### ACTIVITY
Lines from the top of the entries through the line that has "alone takes writes. -/" must be duplicated exactly, and no others.

### INFORMATION SHOWN
/-- MSIX_TABLE_WRITE: the host writes 32 bits at offset `off` of BAR2, or reads them where no value is given (R348, R356, R357, R359): the table
alone takes writes. -/
def execMsixTableWrite (n : Fin 2) (off : Fin 0x10000) (w : Option Word) (s : State) : Result :=
  .next <|
    if !s.decodes n then s
    else match w with
    | none => s.emit (.bar2 n (BitVec.ofNat 32 (s.bar2Word n off)))
    | some w =>
      if 0x8000 ≤ off.val then s
      else
        let v := off.val / 16
        let e := s.msixEntry n v
        let e := match off.val % 16 / 4 with
          | 0 => { e with addr := e.addr / 2 ^ 32 * 2 ^ 32 + w.toNat / 4 * 4 }
          | 1 => { e with addr := e.addr % 2 ^ 32 + w.toNat * 2 ^ 32 }
          | 2 => { e with data := w.toNat }
          | _ => { e with masked := w.toNat.testBit 0 }
        (s.putPc n { s.pc n with table := SMap.set (fun _ => {}) (s.pc n).table v e }).releaseMsix n

/-! ## Reset and link state (R346, R360, R365, R367) -/

/-- The function's configuration space, MSI-X table and PBA and the aperture bases take their default values (R360). -/
def State.resetFunction (s : State) (n : Nat) : State :=
  let x := s.pc n
  let s := s.failReads n
  let s := s.putPc n { ({} : PcieSt) with perst := x.perst, applied := x.applied, subVendor := x.subVendor, subDevice := x.subDevice
                                          barBoot := x.barBoot, coefs := x.coefs, aperNext := x.aperNext }
  let s := s.pcPut n 0 Pcie.PCIE_STAT_D_STATE 0
  let s := (s.pcPut n 0 Pcie.PCIE_STAT_BME 0).pcPut n 0 Pcie.PCIE_STAT_MSIX_EN 0
  let s := [Pcie.PCIE_PARAM_MPS, Pcie.PCIE_PARAM_MRRS, Pcie.PCIE_PARAM_RO_EN, Pcie.PCIE_PARAM_NS_EN, Pcie.PCIE_PARAM_TAG10_EN,
    Pcie.PCIE_PARAM_EXT_TAG_EN, Pcie.PCIE_PARAM_CPL_TO].foldl (fun s f => s.pcPut n 0 f f.reset) s
  let s := (s.pcPut n 1 Pcie.APER_BASE_H0_BASE 0).pcPut n 1 Pcie.APER_BASE_H1_BASE 0
  (((s.judgeTags n).countNp n).judgeAer n).judgeLink n

/-- The link leaves L0 for an LTSSM state with no link (R360). -/
def State.linkOut (s : State) (n ltssm : Nat) : State :=
  let s := (s.failReads n).pcPut n 0 Pcie.PCIE_STAT_LTSSM ltssm
  ((s.pcPut n 0 Pcie.PCIE_STAT_WIDTH 0).pcPut n 0 Pcie.PCIE_STAT_SPEED 0).judgeLink n

/-- The RW fields of the port's controller pages take their reset values (R360). -/
def State.resetPortPages (s : State) (n : Nat) : State :=
  let hit := fun key : Nat => (s.pcGroup n).any (fun i => pcPage i 0 ≤ key / 0x8000 && key / 0x8000 < pcPage i 16) &&
    (match pageRef (key / 0x8000) with
      | none => false
      | some r => (r.fields ++ Hdr.pageFields).any (fun f => f.acc == .rw && f.lo == key % 32 && f.covers (key % 0x8000 / 32 * 4)))
  { s with regs := s.regs.filter (fun e => !hit e.1) }

/-- Ports that a ball of port n acts on: none for port 1 in x16 mode (R346). -/
def State.portActs (s : State) (n : Nat) : Bool := !(s.x16 && n == 1)

/-- PERST_ASSERT: PERST_N of port n goes low (R346, R360): no condition LINK_DOWN. -/
def execPerstAssert (n : Fin 2) (s : State) : Result :=
  .next <| if !s.portActs n then s
    else
      let s := s.putPc n { s.pc n with perst := true }
      (((s.resetFunction n).resetPortPages n).linkOut n 0).lower (pcPage (s.pcCharge n) 0) 0

/-- Port n begins link training (R346), where its PERST_N is high, the reference clock stable and no hold stops it (R362). -/
def State.trainPort (s : State) (n : Nat) : State :=
  if !s.portActs n || (s.pc n).perst || !s.flag 0x5 Chip.CLK_STAT_PCIE_REF_OK || s.flag (pcPage n 2) Pcie.TEST_HOLD || s.get (pcPage n 0) Pcie.PCIE_STAT_SPEED != 0 then s
  else s.pcPut n 0 Pcie.PCIE_STAT_LTSSM 1

/-- PERST_DEASSERT: PERST_N of port n goes high: with the reference stable the port begins link training (R346). -/
def execPerstDeassert (n : Fin 2) (s : State) : Result :=
  .next <| if !s.portActs n || !(s.pc n).perst then s else (s.putPc n { s.pc n with perst := false }).trainPort n

/-- A link-down (R360): the function is reset; unless TEST.HOLD caused it, it counts and LINK_DOWN is raised. -/
def State.linkDown (s : State) (n ltssm : Nat) : State :=
  let held := s.flag (pcPage n 2) Pcie.TEST_HOLD
  let s := (s.resetFunction n).linkOut n ltssm
  if held then s
  else ((s.pcCount n Pcie.LINK_CNT_LINK_DOWNS).pcEvent n 1).raise (pcPage (s.pcCharge n) 0) 0

/-- PCIE_LINK_DOWN: a Hot Reset, or a link-down of the data link layer, at port n (R360). -/
def execPcieLinkDown (n : Fin 2) (hotReset : Bool) (s : State) : Result :=
  .next <| if !s.portActs n || s.get (pcPage n 0) Pcie.PCIE_STAT_SPEED == 0 then s
    else s.linkDown n (if hotReset then 8 else 0)

/-- The first of the largest figures of merit (R361). -/
def firstBest (l : List Nat) : Nat := (l.findIdx? (fun m => l.all (fun k => decide (k ≤ m)))).getD 0

/-- Is a coefficient request legal for FS = 48 and LF = 12 (R361)? PRESUMED: the rules of Base 5.0. -/
def coefficientsOk (pre cursor post : Nat) : Bool :=
  decide (pre ≤ 48 / 4) && pre + cursor + post == 48 && decide (pre + post + 12 ≤ cursor)

/-- What an equalization gave at a rate (R361): what the partner requested of the device's own lane 0 transmitter, taken where it is legal, and the
figures of merit of the partner's presets. -/
def State.equalized (s : State) (n rate : Nat) (own : EqRequest) (merits : List Nat) : State :=
  let s := match own with
    | .preset p => s.pcPut n 2 (Pcie.EQ_CFG_PRESET_OWN.nth rate) p
    | .coefficients a b c =>
      let others := (s.pc n).coefs.filter (fun (e : Nat × Nat × Nat × Nat) => e.1 != rate)
      if coefficientsOk a b c then s.putPc n { s.pc n with coefs := (rate, a.val, b.val, c.val) :: others } else s
  let kept := if s.flag (pcPage n 2) (Pcie.EQ_CFG_FORCE.nth rate) then s.get (pcPage n 2) (Pcie.EQ_CFG_PRESET_REQ.nth rate)
    else firstBest (merits.take 11)
  s.pcPut n 2 (Pcie.EQ_CFG_PRESET_KEPT.nth rate) kept

/-- LTSSM_TRANSITION: the link of port n enters an LTSSM state with a width and a speed, after an equalization where one
took place (rate, the partner's request, figures of merit), and after errors with the headers of their packets (R346, R355, R358, R360, R361,
R367, R371). -/
def execLtssmTransition (n : Fin 2) (ltssm : Fin 9) (width speed : Nat)
    (x : Option (Fin 3 × EqRequest × List Nat) × List (LinkError × BitVec 128)) (s : State) : Result :=
  .next <|
    let (eq, errs) := x
    let p := pcPage n 0
    if !s.portActs n || (s.pc n).perst || !s.ready ⟨.pcie, n, 0⟩ || (!s.x16 && s.halfFailed n) || (s.flag (pcPage n 2) Pcie.TEST_HOLD && ltssm.val != 0) ||
        !([1, 2, 4, 8, 16].contains width) || (!s.x16 && decide (8 < width)) || !(decide (1 ≤ speed) && decide (speed ≤ 5)) then s
    else
      let s := errs.foldl (fun (s : State) (e : LinkError × BitVec 128) => s.linkError n e.1 e.2.toNat) s
      let s := match eq with
        | none => s
        | some (rate, own, merits) => s.equalized n rate own merits
      let was := s.get p Pcie.PCIE_STAT_LTSSM
      let up := s.get p Pcie.PCIE_STAT_SPEED != 0
      if ltssm.val = 4 then
        let changed := up && (s.get p Pcie.PCIE_STAT_SPEED != speed || s.get p Pcie.PCIE_STAT_WIDTH != width)
        let s := ((s.pcPut n 0 Pcie.PCIE_STAT_LTSSM 4).pcPut n 0 Pcie.PCIE_STAT_WIDTH width).pcPut n 0 Pcie.PCIE_STAT_SPEED speed
        let s := if up then s else s.pcEvent n 0
        let s := if changed then s.pcEvent n 2 else s
        ((s.lower (pcPage (s.pcCharge n) 0) 0).judgeLink n).releaseMsix n
      else if up && (ltssm.val = 3 || ltssm.val = 5) then
        let s := if was = 4 && ltssm.val = 3 then s.pcCount n Pcie.LINK_CNT_RECOVERIES else s
        ((s.failReads n).pcPut n 0 Pcie.PCIE_STAT_LTSSM ltssm).judgeLink n
      else if up then s.linkDown n ltssm
      else s.pcPut n 0 Pcie.PCIE_STAT_LTSSM ltssm

/-- Does the live plan bind a sentinel output, or any output, to port n? -/
def State.portBound (s : State) (n : Nat) (sentinel : Bool) : Bool := match s.tide.livePlan with
  | none => false
  | some p => p.streams.any fun x => (!sentinel || x.isSentinel) && (p.outputsOf x).any (fun o => countsOn s.x16 x o n)

/-- ASPM_L1_ENTRY: nothing has been pending for 8 µs at port n, and the device requests L1 (R359). -/
def execAspmL1Entry (n : Fin 2) (s : State) : Result :=
  .next <|
    let allowed := (s.pc n).aspmL1 && s.flag (pcPage n 0) Pcie.PCIE_CTL_ASPM_ALLOW && !s.portBound n true
    if s.portActs n && s.linkL0 n && (s.outstanding n).isEmpty && (s.pc n).aper.isEmpty && allowed then (s.pcPut n 0 Pcie.PCIE_STAT_LTSSM 5).judgeLink n else s

/-! ## Configuration requests (R346 to R359) -/

/-- log₂ of the size of BAR4 (R348). -/
def State.barLog (s : State) (n : Nat) : Nat :=
  ((s.pc n).bar.orElse fun _ => (s.pc n).barBoot).getD (if s.x16 then 29 else 28)

/-- The log₂ of the size of BAR pair i (R348): the register window, the MSI-X structures, the aperture. -/
def State.barBits (s : State) (n i : Nat) : Nat := if i = 0 then 26 else if i = 1 then 16 else s.barLog n

/-- A dword of the BAR registers (R348): 64-bit BARs, the third prefetchable; the address bits below the size read 0. -/
def State.barWord (s : State) (n i : Nat) : Nat :=
  let size := 2 ^ s.barBits n (i / 2)
  let base := (s.pc n).bars.getD (i / 2) 0 / size * size
  if i % 2 = 1 then base / 2 ^ 32 else base % 2 ^ 32 + 4 + (if i = 4 then 8 else 0)

/-- The IDs of the capabilities of R347, in its order. PRESUMED: Base 5.0. -/
def capabilityIds : List Nat := [0x01, 0x10, 0x11, 0x0001, 0x0003, 0x0019, 0x0026, 0x002A, 0x0027, 0x0015, 0x000B]

/-- What a configuration item reads as (R347, R348). -/
def State.configRead (s : State) (n : Nat) : ConfigItem → Nat
  | .vendorId => 0x1F4E
  | .deviceId => 0x4016
  | .revisionId => 16 * (s.get 0x0 Chip.CHIP_ID_SILICON - 0x41) + s.get 0x0 Chip.CHIP_ID_METAL
  | .classCode => 0x048000
  | .subsystemVendor => (s.pc n).subVendor
  | .subsystemId => (s.pc n).subDevice
  | .interruptPin => 0
  | .serialHigh => if s.flag 0x0 Chip.CHIP_CFG_FUSE_ERR then 0 else Config.lot.toNat
  | .serialLow => if s.flag 0x0 Chip.CHIP_CFG_FUSE_ERR then 0
    else Config.wafer.toNat * 2 ^ 24 + Config.dieX.toNat * 2 ^ 12 + Config.dieY.toNat
  | .capability i => capabilityIds.getD i 0
  | .vsecId => 1
  | .vsecRevision => 1
  | .bar i => s.barWord n i
  | .expansionRom => 0
  | .mpsSupported => 2
  | .marginSupport => 3
  | .ecrcCapable => 3
  | .ecrcGen => bit (s.pc n).ecrcGen
  | .ecrcCheck => bit (s.pc n).ecrcCheck
  | .errReporting => (s.pc n).errReporting
  | .vsecMode => s.get 0x0 Chip.CHIP_CFG_HOST_MODE + 2 * n + 4 * s.pcCharge n
  | .cplToRanges => 3
  | .tag10Completer => 1
  | .tag10Requester => 1
  | .pmeSupport => 0
  | .noSoftReset => 1
  | .aspmSupport => 2
  | .l1ExitLatency => 3
  | .mps => s.get (pcPage n 0) Pcie.PCIE_PARAM_MPS
  | .mrrs => s.get (pcPage n 0) Pcie.PCIE_PARAM_MRRS
  | .roEn => s.get (pcPage n 0) Pcie.PCIE_PARAM_RO_EN
  | .nsEn => s.get (pcPage n 0) Pcie.PCIE_PARAM_NS_EN
  | .tag10En => s.get (pcPage n 0) Pcie.PCIE_PARAM_TAG10_EN
  | .extTagEn => s.get (pcPage n 0) Pcie.PCIE_PARAM_EXT_TAG_EN
  | .cplTo => s.get (pcPage n 0) Pcie.PCIE_PARAM_CPL_TO
  | .busMaster => s.get (pcPage n 0) Pcie.PCIE_STAT_BME
  | .msixEn => s.get (pcPage n 0) Pcie.PCIE_STAT_MSIX_EN
  | .msixMask => bit (s.pc n).msixMask
  | .dState => s.get (pcPage n 0) Pcie.PCIE_STAT_D_STATE
  | .aspmL1 => bit (s.pc n).aspmL1
  | .targetSpeed => (s.pc n).targetSpeed
  | .barSize => s.barLog n
  | .aerUncor => (s.pc n).aerUncor
  | .aerCor => (s.pc n).aerCor
  | .aerMask => (s.pc n).aerMask
  | .aerCorMask => (s.pc n).aerCorMask
  | .aerSeverity => (s.pc n).aerSeverity
  | .aerHeader dw => (s.pc n).aerHeader / 2 ^ (32 * dw.val) % 2 ^ 32

/-- A host's write of a configuration item; the items of R347 that state what the device is ignore writes. -/
def State.configWrite (s : State) (n v : Nat) : ConfigItem → State
  | .vendorId | .deviceId | .revisionId | .classCode | .subsystemVendor | .subsystemId | .interruptPin | .serialHigh
  | .serialLow | .vsecMode | .cplToRanges | .tag10Completer | .tag10Requester | .pmeSupport | .noSoftReset | .aspmSupport
  | .l1ExitLatency | .aerHeader _ | .capability _ | .vsecId | .vsecRevision | .expansionRom | .mpsSupported | .marginSupport | .ecrcCapable => s
  | .bar i =>
    let x := s.pc n
    let old := x.bars.getD (i / 2) 0
    let new := if i.val % 2 = 1 then old % 2 ^ 32 + v % 2 ^ 32 * 2 ^ 32 else old / 2 ^ 32 * 2 ^ 32 + v % 2 ^ 32 / 16 * 16
    s.putPc n { x with bars := x.bars.set (i / 2) new }
  | .ecrcGen => s.putPc n { s.pc n with ecrcGen := v.testBit 0 }
  | .ecrcCheck => s.putPc n { s.pc n with ecrcCheck := v.testBit 0 }
  | .errReporting => s.putPc n { s.pc n with errReporting := v % 16 }
  | .mps => (s.pcPut n 0 Pcie.PCIE_PARAM_MPS (min v 2)).judgeLink n
  | .mrrs => s.pcPut n 0 Pcie.PCIE_PARAM_MRRS (min v 5)
  | .roEn => s.pcPut n 0 Pcie.PCIE_PARAM_RO_EN v
  | .nsEn => s.pcPut n 0 Pcie.PCIE_PARAM_NS_EN v
  | .tag10En => (s.pcPut n 0 Pcie.PCIE_PARAM_TAG10_EN v).judgeTags n
  | .extTagEn => (s.pcPut n 0 Pcie.PCIE_PARAM_EXT_TAG_EN v).judgeTags n
  | .cplTo => s.pcPut n 0 Pcie.PCIE_PARAM_CPL_TO v
  | .busMaster => ((s.pcPut n 0 Pcie.PCIE_STAT_BME v).judgeLink n).releaseMsix n
  | .msixEn => (s.pcPut n 0 Pcie.PCIE_STAT_MSIX_EN v).releaseMsix n
  | .msixMask => (s.putPc n { s.pc n with msixMask := v.testBit 0 }).releaseMsix n
  | .dState =>
    if v = 0 ∨ v = 3 then
      let s := if s.get (pcPage n 0) Pcie.PCIE_STAT_D_STATE != v then s.pcEvent n 3 else s
      ((s.pcPut n 0 Pcie.PCIE_STAT_D_STATE v).judgeLink n).releaseMsix n
    else s
  | .aspmL1 => s.putPc n { s.pc n with aspmL1 := v.testBit 0 }
  | .targetSpeed => s.putPc n { s.pc n with targetSpeed := if 1 ≤ v ∧ v ≤ 5 then v else (s.pc n).targetSpeed }
  | .barSize =>
    let lo := if s.x16 then 29 else 28
    if lo ≤ v ∧ v ≤ lo + 7 then s.putPc n { s.pc n with bar := some v } else s
  | .aerUncor =>
    let left := clearBits (s.pc n).aerUncor v
    (s.putPc n { s.pc n with aerUncor := left, aerFirst := (s.pc n).aerFirst.filter (hasBit left) }).judgeAer n
  | .aerCor => s.putPc n { s.pc n with aerCor := clearBits (s.pc n).aerCor v }
  | .aerMask => s.putPc n { s.pc n with aerMask := v % 2 ^ 32 }
  | .aerCorMask => s.putPc n { s.pc n with aerCorMask := v % 2 ^ 32 }
  | .aerSeverity => s.putPc n { s.pc n with aerSeverity := v % 2 ^ 32 }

### ANSWER SECTION
/-- MSIX_TABLE_WRITE: the host writes 32 bits at offset `off` of BAR2, or reads them where no value is given (R348, R356, R357, R359): the table
alone takes writes. -/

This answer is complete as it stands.